How can I auto-generate a pulsar AvroSchema class from an existing model?

437 Views Asked by At

I'm running Apache Pulsar schemaless where the content is often changing. Now, there is some specific data for which I've written "data" classes (derived of SQLModel, which doesn't really matter in this case). Since these models (data classes) are already available and will always lead the way, I wanted to use them for Apache Pulsar too.

I want to use pulsar.schema.avro_schema.AvroSchema over JsonSchema because the models are complex. I am very certain I'm not the first to run into this requirement.

I searched the internet but could not find a library, which

  • copies the existing model (with all the fields and sub classes during run-time) into a pulsar.schema.record.Record
  • and then populates the values of the existing instance of the model into that Pulsar Schema Record.

I really want to avoid the manual process, which would look like this: I would specify the NewMetering_AVRO, which is derived of the NewMetering model.
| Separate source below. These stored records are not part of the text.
/-- The destination registers of a I instruction; the bank of a g or p name is left open. -/
def dstsI (i : Instr) : List Dest :=
  match i with
  | .add _ d _ _ => [.g d false]
  | .sub _ d _ _ => [.g d false]
  | .addi _ d _ _ _ => [.g d false]
  | .mul _ d _ _ => [.g d false]
  | .mulh _ d _ _ => [.g d false]
  | .mulhU _ d _ _ => [.g d false]
  | .div _ d _ _ => [.g d false]
  | .divU _ d _ _ => [.g d false]
  | .rem _ d _ _ => [.g d false]
  | .remU _ d _ _ => [.g d false]
  | .and _ d _ _ => [.g d false]
  | .or _ d _ _ => [.g d false]
  | .xor _ d _ _ => [.g d false]
  | .andi _ d _ _ _ => [.g d false]
  | .ori _ d _ _ _ => [.g d false]
  | .xori _ d _ _ _ => [.g d false]
  | .shl _ d _ _ => [.g d false]
  | .shr _ d _ _ => [.g d false]
  | .shrA _ d _ _ => [.g d false]
  | .shli _ d _ _ => [.g d false]
  | .shri _ d _ _ => [.g d false]
  | .shriA _ d _ _ => [.g d false]
  | .bfx _ d _ _ _ _ => [.g d false]
  | .bfi _ d _ _ _ => [.g d false]
  | .sethi _ d _ _ _ => [.g d false]
  | .bitcPop _ d _ => [.g d false]
  | .bitcClz _ d _ => [.g d false]
  | .bitcCtz _ d _ => [.g d false]
  | .min _ d _ _ => [.g d false]
  | .minU _ d _ _ => [.g d false]
  | .max _ d _ _ => [.g d false]
  | .maxU _ d _ _ => [.g d false]
  | .cmpeq _ d _ _ => [.p d false]
  | .cmpne _ d _ _ => [.p d false]
  | .cmplt _ d _ _ => [.p d false]
  | .cmpltu _ d _ _ => [.p d false]
  | .cmple _ d _ _ => [.p d false]
  | .cmpleu _ d _ _ => [.p d false]
  | .cmpeqi _ d _ _ _ => [.p d false]
  | .cmplti _ d _ _ _ => [.p d false]
  | .pand _ d _ _ => [.p d false]
  | .por _ d _ _ => [.p d false]
  | .pxor _ d _ _ => [.p d false]
  | .pandn _ d _ _ => [.p d false]
  | .pmov _ d _ => [.p d false]
  | .pmovPreds _ d => [.g d false]
  | .pmovFromG _ d _ => [.p d false]
  | .jmovToJ _ d _ => [.j d]
  | .jmovToG _ d _ => [.g d false]
  | .emovToE _ d _ => [.e d]
  | .emovToG _ d _ => [.g d false]
  | .emovE _ d _ => [.e d]
  | .qset _ d _ => [.q d]
  | .qsetTid _ d _ => [.q d]
  | .qsetC _ d _ _ => [.q d]
  | .qget _ d _ => [.g d false]
  | .qgetTid _ d _ => [.g d false]
  | .qgetC _ d _ _ => [.g d false]
  | .qadd _ d _ _ _ _ => [.q d]
  | .qmov _ d _ => [.q d]
  | .fadd _ d _ _ _ _ => [.g d false]
  | .fsub _ d _ _ _ _ => [.g d false]
  | .fmul _ d _ _ _ _ => [.g d false]
  | .fma _ d _ _ _ _ _ => [.g d false]
  | .fdiv _ d _ _ _ _ => [.g d false]
  | .fsqrt _ d _ _ _ => [.g d false]
  | .fmin _ d _ _ _ => [.g d false]
  | .fmax _ d _ _ _ => [.g d false]
  | .fcmp _ d _ _ _ _ => [.p d false]
  | .fcvtFp _ d _ _ _ _ => [.g d false]
  | .fcvtFromI64 _ d _ _ _ _ => [.g d false]
  | .fcvtToI64 _ d _ _ _ _ => [.g d false]
  | .fcvtToU64 _ d _ _ _ _ => [.g d false]
  | .fclass _ d _ _ => [.g d false]
  | .zchk _ d _ => [.p d false]
  | .zchkM _ d _ _ => [.p d false]
  | _ => []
class NewMetering_AVRO(Record):
    id = Integer()
    speed = Float()
    light = Float()

Then create the producer.

producer = client.create_producer(
            topic='persistent://my_tenant/my_namespace/new_metering',
            schema=AvroSchema(NewMetering_AVRO),
            )

Right after I would have to build the object in a manual way and finally send the content.

new_metering_AVRO_record = NewMetering_AVRO()
new_metering_AVRO_record.id = uuid.uuid4()
new_metering_AVRO_record.speed = new_metering.speed
new_metering_AVRO_record.light = new_metering.light
producer.send(content=new_metering, partition_key=new_metering.id)

This manual process is error-prone and cumbersome. I really don't want to go down this road.

Anyone any hints on libraries or approaches? Otherwise I'm going to write my own public library.

1

There are 1 best solutions below

0
On

The only challenge is to translate the python class to a Avro schema in json format (schema definition). The Avro schema is then passed to Pulsar's AvroSchema class. There is a library for this: How can I create an Avro schema from a python class?

Not only does this Schema generator translates regular python classes. It can also translate pydantic and SQLModel classes (based on pydantic and sqlalchemy).